If a project goes into “development” with CBC, what does that mean?

CBC funds the development of materials that will be used to evaluate if the show is right for CBC, like scripts, series bible, and sometimes in the case of unscripted shows, a demo or concept document.

Who would I be dealing with?

If your show is put into development, a production executive will be assigned to your project, and will be your main point of contact. They will be responsible for deciding what materials make the most sense to develop, approving your creative team (including writers and weighing in on their appropriate pay “scale”, etc.) and reviewing materials as they come in to provide feedback and approvals on CBC’s behalf.

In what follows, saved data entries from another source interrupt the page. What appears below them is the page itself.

-- ==== Sys2Proof/Syntax.lean ====
section
/-!
DEFINITION. The commands of the module: one constructor for each row of spec/opcode_table.json, in the table's order, with the
row's operands: what a requester names and what the environment supplies (a measured value, a received frame, the outcome of
a pulse). The table gives no row any bits.
-/

namespace Sys2Proof

/-- A requester of the fabric: 0-11 engine E0-E11, 12 HOST (R124, OWNER.ID). -/
abbrev Requester := Fin 13

/-- The parameter block of a call of the ROM flash routine, octets 1-11 (R474). -/
structure RomCall where
  flags : Byte
  len   : Half
  addr  : Word
  buf   : Half
  rsv   : Half
  deriving DecidableEq, Repr

/-- What the array does at a program (R470, R485): the pulses beyond the first over all pages, the pulses of the last page,
the page (counted from the first page touched) that fails verify after 4 pulses, and how many spares fail in turn. -/
structure ProgramResult where
  retries    : Nat
  pulses     : Nat
  failPage   : Option Nat
  spareFails : Nat
  deriving DecidableEq, Repr

/-- What the array does at an erase (R470, R484, R485): the pulses taken, the sector of a block (or sector 0) that fails
verify after 40 pulses, and how many spares fail in turn. -/
structure EraseResult where
  pulses     : Nat
  failSector : Option (Fin 16)
  spareFails : Nat
  deriving DecidableEq, Repr

/-- The second operand of a byte instruction (R389): a G register or the immediate of the extension word. -/
inductive Src8 where
  | reg (g : BitVec 3)
  | imm (v : Byte)
  deriving DecidableEq, Repr

/-- The second operand of a word or pointer instruction (R389): a register of two index bits, or the immediate. -/
inductive Src16 where
  | reg (n : BitVec 2)
  | imm (v : Half)
  deriving DecidableEq, Repr

/-- The addressing modes of R390. -/
inductive Ea where
  | ind (p : BitVec 2)
  | inc (p : BitVec 2)
  | dec (p : BitVec 2)
  | disp (p : BitVec 2) (d : Half)
  | abs (a : Half)
  | spDisp (d : Half)
  deriving DecidableEq, Repr

/-- A jump's target (R389): the immediate or a pointer. -/
inductive Target where
  | imm (a : Half)
  | ptr (p : BitVec 2)
  deriving DecidableEq, Repr

/-- The source of MOVWP (R389): a pointer or SP. -/
inductive PtrSrc where
  | ptr (p : BitVec 2)
  | sp
  deriving DecidableEq, Repr

/-- The second operand of a byte compare-and-branch with its word offset (R399). -/
inductive CbSrc where
  | reg (g : BitVec 3) (rel : Half)
  | imm (v : Byte) (rel : Byte)
  deriving DecidableEq, Repr

/-- The three media (R254): RF-A, RF-B, PLC. -/
inductive Medium where
  | rfA | rfB | plc
  deriving DecidableEq, Repr

/-- One of the two RF chains. -/
inductive Chain where
  | a | b
  deriving DecidableEq, Repr

/-- What a chain finds as a transmission starts: whether it is still settling (R167), the synthesiser's lock (R172), COEX_GNT at its sample
point (R182), the energy of the CCA in dBm where one is made (R179), the return loss, 0.25 dB per count (R176), and VBAK, 25 mV per count
(R69). -/
structure TxSample where
  settling : Bool
  lock : Bool
  gnt  : Bool
  cca  : Byte
  rl   : Byte
  vbak : Byte
  deriving DecidableEq, Repr

/-- The results of a chain's calibration run, step by step (R168); none is a step that missed its pass limit (R172). -/
structure CalResult where
  /-- Die temperature of the run, signed °C. -/
  temp : Byte
  xo   : Option Byte
  vco  : Option Half
  filt : Option Byte
  img  : Option (BitVec 10 × BitVec 10)
  dc   : Option (Half × Half)
  deriving DecidableEq, Repr

/-- The sync IE (R252, R275). -/
structure SyncIe where
  asn    : BitVec 40
  locked : Bool
  outage : Bool
  sleepy : Bool
  /-- CORR, signed µs, in acknowledgements. -/
  corr   : Option Half
  deriving DecidableEq, Repr

/-- The mesh IE (R318). -/
structure MeshIe where
  origin : Half
  final  : Half
  hops   : BitVec 5
  sr     : Bool
  bc     : Bool
  /-- With BC: BSEQ. With SR: IDX. -/
  idx    : Byte
  route  : List Half
  deriving DecidableEq, Repr

/-- What an IEEE 802.15.4 frame is (R283, R299, R304, R324). -/
inductive FrameKind where
  | data
  /-- A command, by its identifier: 0x01 Association Request, 0x02 Association Response, 0x04 Data Request. -/
  | command (id : Byte)
  | beacon
  | ack
  deriving DecidableEq, Repr

/-- A received frame as its fields spell (R193, R275, R277): what the air or the line brings is the environment's. -/
structure AirFrame where
  version : BitVec 2
  kind    : FrameKind
  pan     : Half
  /-- Extended source address, where the frame carries one. -/
  ext     : Option (BitVec 64)
  /-- Short source address, 0xFFFE with an extended one. -/
  src     : Half
  /-- Short destination address, 0xFFFF for a broadcast. -/
  dst     : Half
  seq     : Byte
  /-- Security level, 0 unsecured. -/
  level   : BitVec 3
  keyIdx  : Byte
  counter : Word
  /-- The MIC holds under the key of that index. -/
  mic     : Bool
  /-- The FCS holds. -/
  fcs     : Bool
  pending : Bool
  sync    : Option SyncIe
  /-- Tone-map IE content (R236). -/
  tone    : Option (List Byte)
  mesh    : Option MeshIe
  /-- Join IE content, sub-type first (R299, R304). -/
  join    : List Byte
  /-- MAC payload after the IEs. -/
  payload : List Byte
  /-- PSDU length in octets, FCS included. -/
  len     : BitVec 11
  deriving DecidableEq, Repr

/-- What a receiver measured over a frame (R200, R224, R249). -/
structure RxInfo where
  /-- RSSI in dBm on RF, level in dBµV on PLC. -/
  rssi  : Byte
  snr   : Byte
  /-- The timing error against the expected instant (R249), signed µs. -/
  error : Half
  /-- Slots that have begun since the first slot of the frame's cell. -/
  past  : BitVec 6
  deriving DecidableEq, Repr

/-- The header of a received PPDU (R188-R192): the length field, the whitening bit, a 2-octet FCS as the header signals it, the mode-switch
bit of SUN FSK, the MCS of SUN OFDM, bits [15:12] of a YM2 PHR, and whether the header check of IEEE 802.15.4 holds in the modes that have
one. -/
structure Phr where
  len    : BitVec 11
  white  : Bool
  fcs16  : Bool
  switch : Bool
  mcs    : BitVec 3
  upper  : BitVec 4
  ok     : Bool
  deriving DecidableEq, Repr

/-- A cell of the schedule (R254); `state` tells a cell still to start (0), in force (1), or to go at the next boundary (2). -/
structure Cell where
  idx    : Nat
  sf     : Nat
  slot   : Nat
  choff  : Nat
  len    : Nat
  type   : Nat
  nbr    : Nat
  txoff  : Nat
  profA  : Nat
  profB  : Nat
  media  : Nat
  outage : Bool
  migrated : Bool
  state  : Nat
  deriving DecidableEq, Repr

/-- An accepted frame's record (R287). -/
structure DupRec where
  seq : Nat
  ctr : Nat
  key : Nat
  bc  : Bool
  /-- The frame-pending bit of its acknowledgement (R287). -/
  pend : Bool
  deriving DecidableEq, Repr

/-- A neighbour (R259, R265, R276, R286, R287, R296). -/
structure Nbr where
  idx    : Nat
  ext    : Nat
  short  : Nat
  /-- 0 LEAF, 1 ROUTER, 2 COORDINATOR. -/
  role   : Nat
  wake   : Nat
  rank   : Nat
  hops   : Nat
  child  : Bool
  ym1    : Bool
  verified : Bool
  /-- 0 NONE, 1 SYNC, 2 UNSYNC, 3 LOST. -/
  sync   : Nat
  locked : Bool
  outage : Bool
  /-- SLEEPY in its last sync IE or declared at association. -/
  sleepy : Bool
  miss   : Nat
  /-- Delivery estimates on RF-A, RF-B, PLC, and the ASN of each one's last update. -/
  p      : List Nat
  upd    : List Nat
  /-- Unicast frames since the last probe. -/
  probe  : Nat
  /-- SYS.OPSEC of the last contact. -/
  seen   : Nat
  guard  : Nat
  /-- Running mean of its timing errors, and the last one (R249, R251), signed µs. -/
  err    : Int
  last   : Int
  resyncs : Nat
  txseq  : Nat
  be     : Nat
  bo     : Nat
  /-- High-water marks, (key index, mark), at most two (R282). -/
  hwm    : List (Nat × Nat)
  recs   : List DupRec
  /-- The mode in which the bank last received a frame from it; 0 none (R206). -/
  mode   : Nat
  /-- Declared poll interval of a sleepy child, and SYS.OPSEC of its last poll. -/
  pollS  : Nat
  polled : Nat
  /-- Its PAN (R316); it declared SLEEPY at association (R325); the ASN at which the response period after its poll ends (R324). -/
  pan    : Nat
  decl   : Bool
  respTo : Nat
  deriving DecidableEq, Repr

/-- An entry of the association and route table (R309); PRELOADED 1, PENDING 2, JOINED 3, a released one 0. -/
structure Assoc where
  idx    : Nat
  ext    : Nat
  parent : Nat
  keyIdx : Nat
  hops   : Nat
  state  : Nat
  router : Bool
  sleepy : Bool
  ym1    : Bool
  unreach : Bool
  stale  : Bool
  hwm    : Nat
  seen   : Nat
  pollS  : Nat
  joins  : Nat
  caps   : Nat
  /-- The ROUTER to answer while PENDING, 0 this node (R308). -/
  relay  : Nat
  wake   : Nat
  deriving DecidableEq, Repr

Each production executive usually handles about 10-20 projects at a time (both in development and production) and sometimes they are offsite supporting shows in production.  In some cases, they may need a few weeks to get to your script, and may also need to consult with the programming team before giving feedback. In general, you should expect to get any notes or approvals within 3 weeks.

How much can I get?

Development budgets are negotiated by CBC’s Business & Rights team in consultation with your production executive, based on the materials being developed. For scripted projects, CBC relates to industry standards including the rates negotiated by the Canadian Media Producers’ Association with the Writers’ Guild of Canada (known as the “IPA”) and the Telefilm budget standard.

In many cases, development costs are shared by CBC and Canada Media Fund (CMF), with CBC assigning funds from CBC’s CMF envelope (a pot of money that is administered by CMF on projects identified by CBC). In some cases, there may be another partner at the table such as a foreign broadcaster or provincial funding agency. Funds are generally treated as an “advance” against any future license fees.

What does CBC expect in exchange?

In exchange for CBC’s contribution, CBC gets to give you feedback on your submitted materials to make sure that they fit with CBC’s programming strategy, as well as an exclusive option (usually for a year) to make an offer to license the  program based on the materials. The specifics of the option may sometimes be modified if another party is co-financing development (besides CBC and CMF). CBC also expects to receive a “developed in association with CBC” credit in the show and credit for any funds that we have paid out, if and when it gets made - even if CBC does not license it.

Why does CBC need a year to decide if they want my show?

CBC has a fixed annual programming budget, as well as a limited amount of CMF funds available to greenlight new programs. With this in mind, and a fiscal year that starts in April, CBC’s programming team usually reviews and compares the creative materials for network shows under consideration in January-March. If a project comes in earlier than this, a decision would likely be deferred; similarly, if a project isn’t ready for consideration in this timeline, it may have to be held over into the next fiscal. If it’s clear to your production executive that the show is not the right fit for CBC, they will tell you sooner so that you can see if you can find another home for the program.

What happens if CBC passes on my show?

If CBC elects not to make an offer to license your show, you will get a release from CBC that will allow you to offer the project to another licensor. If the project gets made without CBC’s participation, CBC usually expects to have our development costs refunded on the first day of principal photography, as well as a “developed in association with CBC” credit to let people know that we helped get the show off the ground.